Once the above requirements have been met, you may merge the datasets by copying or
moving the selected tables and schemas from the `source` dataset to the `destination`
dataset.

## Flywheel Project Requirements

For the Flywheel Dataset Client and the Dataset objects to function, the following
requirements must be met:

### Flywheel Project Structure

The Flywheel Project must have the following valid custom information metadata:

```json
{
    "dataset": {
        "type": "s3",
        "bucket": "{bucket-name}",
        "prefix": "{path/to/dataset}",
        "storage_id": "storage-id-of-fw-storage-object"
    }
}
```

#### type

The `type` field must be one of the following:

- `s3`: The dataset is stored in an S3 bucket.
- `gcs`: The dataset is stored in a Google Cloud Storage bucket.
- `azure`: The dataset is stored in an Azure Blob Storage container.
- `fs`,`local`: The dataset is stored on a local filesystem.

#### bucket

The `bucket` field is the name of the bucket or container where the dataset is stored.

#### prefix

The `prefix` field is the path to the dataset within the bucket or container.

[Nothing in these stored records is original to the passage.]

-- ==== Sys2Proof/Machine/Dispatch.lean ====
section
/-! DEFINITION. The dispatch: one arm per command, each one direct call of its meaning. -/

namespace Sys2Proof.Machine
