-- ==== Sys2Proof/Machine/PortView.lean ====
section
/-! DEFINITION. What a read of a host port returns (R53, R55 to R57, R59, R70, R88): the register block, the slots, the ring and the
exchange memory. A read has no row of its own but AXT_LO's, which latches AXT_HI. -/

namespace Sys2Proof.Machine

/-- SLOT_STATE's code of a slot state (R55). -/
def SlotSt.code : SlotSt → Nat
  | .free => 0
  | .posted => 1
  | .accepted => 2
  | .done => 3

namespace State

/-- COMPL: the DONE slots (R55). -/
def complReg (s : State) (h : Fin 4) : Nat :=
  (List.finRange 8).foldl (fun a k => if s.hosts[h].slots[k].st = .done then a + 2 ^ k.val else a) 0

/-- SLOT_STATE (R55). -/
def slotStateReg (s : State) (h : Fin 4) : Nat :=
  (List.finRange 8).foldl (fun a k => a + s.hosts[h].slots[k].st.code * 4 ^ k.val) 0

/-- A force-vector override is in effect (R56). -/
def safeNow (s : State) : Bool := (List.finRange 40).any fun l => s.scAct l != .hold

/-- HP_STATUS (R56). -/
def statusReg (s : State) (h : Fin 4) : Nat :=
  let p := s.hosts[h]
  let k := p.sticky
  let b (v : Bool) (n : Nat) : Nat := if v then 2 ^ n else 0
  b s.disp.ready 31 + b s.disp.booting 30 + b s.safeNow 29 + b k.ringErr 24 + (if s.disp.booting then 0 else s.ilOf 4 % 256 * 2 ^ 16) +
    b (p.head != p.tail) 15 + b (s.complReg h != 0) 14 + b k.coll 13 + b k.wrIgn 12 + b k.dbErr 11 + b k.leaseLost 10 + b k.hbLapsed 9 +
    b k.evtOvf 8

/-- A register of the block (R55). -/
def portReg (s : State) (h : Fin 4) (off : Nat) : Nat :=
  let p := s.hosts[h]
  if off = 0x00 then 0x4164C000 + h.val * 0x10
  else if off = 0x04 then s.statusReg h
  else if off = 0x08 then p.irqEn.toNat
  else if off = 0x10 then s.complReg h
  else if off = 0x14 then s.slotStateReg h
  else if off = 0x18 then p.head
  else if off = 0x1C then p.tail
  else if off = 0x20 then p.lost
  else if off = 0x28 then p.xcollAddr.toNat
  else if off = 0x2C then (s.followerStamp .hf).toNat % 2 ^ 32
  else if off = 0x30 then p.axtHi.toNat
  else if off = 0x34 then (if p.quad && h.val < 2 then 1 else 0)
  else if off = 0x38 then p.scratch.toNat
  else 0

/-- One byte of a slot (R59). -/
def slotByte (s : State) (h : Fin 4) (k : Fin 8) (off : Nat) : Byte :=
  let x := s.hosts[h].slots[k]
  if off < 4108 then x.mem.read off
  else if 0x1100 ≤ off ∧ off < 0x1110 then (toLe 8 x.acceptAxt.toNat ++ toLe 8 x.doneAxt.toNat).getD (off - 0x1100) 0
  else 0

/-- One byte of a port's address map (R53); unmapped addresses, and the exchange memory on HPC, read 0. -/
def portByte (s : State) (h : Fin 4) (a : Nat) : Byte :=
  if a < 0x40 then (toLe 4 (s.portReg h (a / 4 * 4))).getD (a % 4) 0
  else if 0x10000 ≤ a ∧ a < 0x10000 + 8 * 0x1200 then
    s.slotByte h ⟨(a - 0x10000) / 0x1200 % 8, Nat.mod_lt _ (by decide)⟩ ((a - 0x10000) % 0x1200)
  else if 0x20000 ≤ a ∧ a < 0x20400 then
    (s.hosts[h].ring[(a - 0x20000) / 16 % 64]'(Nat.mod_lt _ (by decide))).bytes.getD (a % 16) 0
  else if 0x40000 ≤ a ∧ a < 0x60000 ∧ h.val < 2 then (s.xmem.readN (a - 0x40000) 1).getD 0 0
  else 0

end State

end Sys2Proof.Machine
end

The directory structure beneath the `prefix` should be as described in the [Dataset
Structure](#dataset-structure) section.

#### storage_id

The `storage_id` field is the Flywheel ID of the cloud storage record that describes the
filesystem or cloud storage bucket that the dataset is stored in. This should be a valid
storage object in the Flywheel database.

### Dataset Structure

The dataset should be stored in the bucket or container with the following structure:

```bash
{bucket}/{prefix}/
└── versions/
    └── {version}/
        ├── provenance/
        │   ├── dataset_description.json
        │   ├── snapshot.db.gz
        │   ├── snapshot_info.json
        │   └── project.json
        ├── tables/
        │   └── {table_name}/
        │       └── {hash}.parquet
        └── schemas/
            └── {table_name}.schema.json
```

Each version is stored in a separate subdirectory named with its version identifier
(typically a BSON ID like "66cf6701af1c6f3855f1ee61"). The "latest" version is
determined dynamically by comparing the creation dates in each version's
`dataset_description.json` file.

The above structure is more completely described in the [Dataset
Definition](docs/dataset_definition.md#dataset-components) Document in the `docs`
directory.

#### Schema Files

The schema files are JSON files that describe the schema of the tables in the dataset.
The schema files are stored in the `schemas` directory. The schema files are named
`{table_name}.schema.json` where `{table_name}` is the name of the table that the schema
describes.

Ideally, the schema files should be fully descriptive. However, if a minimal schema is
desired merely to allow the dataset to be queried, the schema file can be as simple as:

```json
{
    "schema": "http://json-schema.org/draft-07/schema#",
    "id": "{table_name}",
    "description": "Table derived from Tabular Data File: conditions.csv",
    "properties": {},
    "required": [],
    "type": "object"
}
```

## Appendix

### Flywheel Data Model

The Flywheel Data Model is a hierarchical structure that organizes data in a Flywheel
Project. The Flywheel Data Model is organized as follows:

- `Project` (has `files` and `analyses`)
- `Subject` (has `files` and `analyses`)
- `Session` (has `files` and `analyses`)
- `Acquisition` (has `files` and `analyses`)
- `File`
- `Analysis`

The SQLite snapshot of the Flywheel Data Model has each of the above entities as tables.
The tables consist of an `id` column and a `data` column. The `data` column is a binary
string containing the JSON representation of each entity.